**Problem to solve:** Once you find the line with "some i => .ok i" in the data that follows, repeat it and every line after it exactly, through the line with "decodeFrameCommand cmd data".

★ ★ ★

-- ==== Sys2Proof/Decode.lean ====
section
/-! DEFINITION. Decoding requests and frame commands (R76, R80 to R83), the encoder written from the same tables, and
the opcode table's masks and patterns, and the bit fields of a command. -/

namespace Sys2Proof

/-- Why an item is no instruction. All but `laneMismatch` are answered `ILLEGAL` (R83; log entry 4 for the last two). -/
inductive DecodeError where
  /-- R83: `OP` is `0x0` or `0xA` to `0xF`. -/
  | reservedOp
  /-- R83: `RSV != 0`. -/
  | reservedBits
  /-- R83: `CMD != 0` for an operation other than SEND. -/
  | unusedCmd
  /-- R83: `LEN != 0` for an operation without operands. -/
  | unusedLen
  /-- R80: the lane does not hold exactly the bytes the word names, which the port cannot deliver. -/
  | laneMismatch
  /-- R77, R76: a MASTER_SET or MASTER_GET frame command with data no row of the table gives it. -/
  | wireData
  /-- R66: frame data over 255 bytes. -/
  | wireLength
  deriving DecidableEq, Repr

/-- R9: `msb(c) = c[15:8]`. -/
def Command.msb (c : Command) : Byte := c.extractLsb' 8 8

/-- R9: `lsb(c) = c[7:0]`. -/
def Command.lsb (c : Command) : Byte := c.extractLsb' 0 8

/-- R53: `command = CMD_MSB * 256 + CMD_LSB`. -/
def commandOfBytes (msb lsb : Byte) : Command := msb ++ lsb

/-- R66, R80: a lane or a frame's data holds at most 255 bytes. -/
def dataFits (data : Bytes) : Bool := data.length ≤ Config.maxData

/-- R76, R135: the three control codes. -/
def isControl (c : Command) : Bool := c = Config.regHost || c = Config.masterSet || c = Config.masterGet

/-- R75: bit 15 of a command, "set" by convention. -/
def setBit (c : Command) : Bool := c.getLsbD 15

/-- R80: `OP`, bits 31:28. -/
def RequestWord.op (w : RequestWord) : BitVec 4 := w.extractLsb' 28 4

/-- R80: `RSV`, bits 27:24. -/
def RequestWord.rsv (w : RequestWord) : BitVec 4 := w.extractLsb' 24 4

/-- R80: `CMD`, bits 23:8. -/
def RequestWord.cmd (w : RequestWord) : Command := w.extractLsb' 8 16

/-- R80: `LEN` / `IMM8`, bits 7:0. -/
def RequestWord.len (w : RequestWord) : Byte := w.extractLsb' 0 8

/-- R80: how many bytes the data lane carries with a word: `LEN` for REGHOST and SEND, none otherwise. -/
def laneLength (w : RequestWord) : Nat :=
  if RequestWord.op w = 0x2 ∨ RequestWord.op w = 0x6 then (RequestWord.len w).toNat else 0

/-- R80: the lane carries exactly the bytes its word names. -/
def laneExact (w : RequestWord) (lane : Bytes) : Bool := lane.length = laneLength w

/-- R83: the word is reserved or malformed. -/
def illegalWord (w : RequestWord) : Option DecodeError :=
  if RequestWord.rsv w ≠ 0 then some .reservedBits
  else match (RequestWord.op w).toNat with
    | 1 | 2 => if RequestWord.cmd w ≠ 0 then some .unusedCmd else none
    | 6 => none
    | 3 | 4 | 5 | 7 | 8 | 9 =>
      if RequestWord.cmd w ≠ 0 then some .unusedCmd
      else if RequestWord.len w ≠ 0 then some .unusedLen else none
    | _ => some .reservedOp

/-- R81, R82: the operation of a legal word with its lane. -/
def operationOf (w : RequestWord) (lane : Bytes) : Option Instr :=
  match (RequestWord.op w).toNat with
  | 1 => some (.config (RequestWord.len w))
  | 2 => some (.reghost lane)
  | 3 => some .assign
  | 4 => some .mstatus
  | 5 => some .release
  | 6 => some (.send (RequestWord.cmd w) lane)
  | 7 => some .recv
  | 8 => some .check
  | 9 => some .disconnect
  | _ => none

/-- R80 to R83: a request, checked first for legality, then for its lane. -/
def decodeRequest (w : RequestWord) (lane : Bytes) : Except DecodeError Instr :=
  match illegalWord w with
  | some e => .error e
  | none =>
    if laneExact w lane then
      match operationOf w lane with
      | some i => .ok i
      | none => .error .reservedOp
    else .error .laneMismatch

/-- R76, R77: a frame command with its data, against the FRAME_CMD rows of the opcode table. -/
def decodeFrameCommand (cmd : Command) (data : Bytes) : Except DecodeError Instr :=
  if !dataFits data then .error .wireLength
  else if cmd = Config.regHost then .ok (.wireRegHost data)
  else if cmd = Config.masterSet then
    if data = [Config.assignByte] then .ok .wireMasterSetAssign
    else if data = [Config.releaseByte] then .ok .wireMasterSetRelease
    else .error .wireData
  else if cmd = Config.masterGet then
    if data = [] then .ok .wireMasterGet else .error .wireData
  else if setBit cmd then .ok (.wireDeviceSet cmd data)
  else .ok (.wireDeviceGet cmd data)

/-- Decoding, total on every item. -/
def decode : Item → Except DecodeError Instr
  | .request w lane => decodeRequest w lane
  | .frameCommand cmd data => decodeFrameCommand cmd data

/-- R80: a request word from its fields, with `RSV = 0`. -/
def requestWord (op : BitVec 4) (cmd : Command) (len : Byte) : RequestWord := op ++ (0#4) ++ cmd ++ len

/-- The `LEN` byte of a data lane or frame (R71, R80). -/
def lenByte (data : Bytes) : Byte := BitVec.ofNat 8 data.length

/-- R76, R82: the encoding of each instruction. -/
def Instr.encode : Instr → Item
  | .config dev => .request (requestWord 0x1 0 dev) []
  | .reghost id => .request (requestWord 0x2 0 (lenByte id)) id
  | .assign => .request (requestWord 0x3 0 0) []
  | .mstatus => .request (requestWord 0x4 0 0) []
  | .release => .request (requestWord 0x5 0 0) []
  | .send cmd data => .request (requestWord 0x6 cmd (lenByte data)) data
  | .recv => .request (requestWord 0x7 0 0) []
  | .check => .request (requestWord 0x8 0 0) []
  | .disconnect => .request (requestWord 0x9 0 0) []
  | .wireRegHost id => .frameCommand Config.regHost id
  | .wireMasterSetAssign => .frameCommand Config.masterSet [Config.assignByte]
  | .wireMasterSetRelease => .frameCommand Config.masterSet [Config.releaseByte]
  | .wireMasterGet => .frameCommand Config.masterGet []
  | .wireDeviceGet cmd data => .frameCommand cmd data
  | .wireDeviceSet cmd data => .frameCommand cmd data

/-- One row of the opcode table's request map: its mnemonic, pattern and mask. -/
structure TableRow where
  mnemonic : String
  pattern  : RequestWord
  mask     : RequestWord
  deriving DecidableEq, Repr

/-- The request rows of spec/opcode_table.json (R82's word patterns). -/
def requestTable : List TableRow :=
  [⟨"CONFIG", 0x10000000, 0xFFFFFF00⟩, ⟨"REGHOST", 0x20000000, 0xFFFFFF00⟩, ⟨"ASSIGN", 0x30000000, 0xFFFFFFFF⟩,
   ⟨"MSTATUS", 0x40000000, 0xFFFFFFFF⟩, ⟨"RELEASE", 0x50000000, 0xFFFFFFFF⟩, ⟨"SEND", 0x60000000, 0xFF000000⟩,
   ⟨"RECV", 0x70000000, 0xFFFFFFFF⟩, ⟨"CHECK", 0x80000000, 0xFFFFFFFF⟩, ⟨"DISCONNECT", 0x90000000, 0xFFFFFFFF⟩]

/-- The table's name of each instruction. -/
def Instr.mnemonic : Instr → String
  | .config _ => "CONFIG"
  | .reghost _ => "REGHOST"
  | .assign => "ASSIGN"
  | .mstatus => "MSTATUS"
  | .release => "RELEASE"
  | .send _ _ => "SEND"
  | .recv => "RECV"
  | .check => "CHECK"
  | .disconnect => "DISCONNECT"
  | .wireRegHost _ => "REG_HOST"
  | .wireMasterSetAssign => "MASTER_SET_ASSIGN"
  | .wireMasterSetRelease => "MASTER_SET_RELEASE"
  | .wireMasterGet => "MASTER_GET"
  | .wireDeviceGet _ _ => "DEVICE_GET"
  | .wireDeviceSet _ _ => "DEVICE_SET"

/-- The item whose bits are `w`, every bit above `nbits` zero: up to 16 bits a frame command, whose only data byte
the table's rows fix is MASTER_SET's (zero here, so the release form); else a request with a lane of zeros (log
entry 5). -/
def tableItem (nbits w : Nat) : Item :=
  if nbits ≤ 16 then
    let cmd : Command := BitVec.ofNat 16 w
    .frameCommand cmd (if cmd = Config.masterSet then [0] else [])
  else
    let word : RequestWord := BitVec.ofNat 32 w
    .request word (List.replicate (laneLength word) 0)

/-- The instruction the decoder reads from a word of the opcode table. -/
def decodeTableWord (nbits w : Nat) : Option Instr :=
  match decode (tableItem nbits w) with
  | .ok i => some i
  | .error _ => none

end Sys2Proof
end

★ ★ ★

**Result of this task:**
      | some i => .ok i
      | none => .error .reservedOp
    else .error .laneMismatch

/-- R76, R77: a frame command with its data, against the FRAME_CMD rows of the opcode table. -/
def decodeFrameCommand (cmd : Command) (data : Bytes) : Except DecodeError Instr :=
  if !dataFits data then .error .wireLength
  else if cmd = Config.regHost then .ok (.wireRegHost data)
  else if cmd = Config.masterSet then
    if data = [Config.assignByte] then .ok .wireMasterSetAssign
    else if data = [Config.releaseByte] then .ok .wireMasterSetRelease
    else .error .wireData
  else if cmd = Config.masterGet then
    if data = [] then .ok .wireMasterGet else .error .wireData
  else if setBit cmd then .ok (.wireDeviceSet cmd data)
  else .ok (.wireDeviceGet cmd data)

/-- Decoding, total on every item. -/
def decode : Item → Except DecodeError Instr
  | .request w lane => decodeRequest w lane
  | .frameCommand cmd data => decodeFrameCommand cmd data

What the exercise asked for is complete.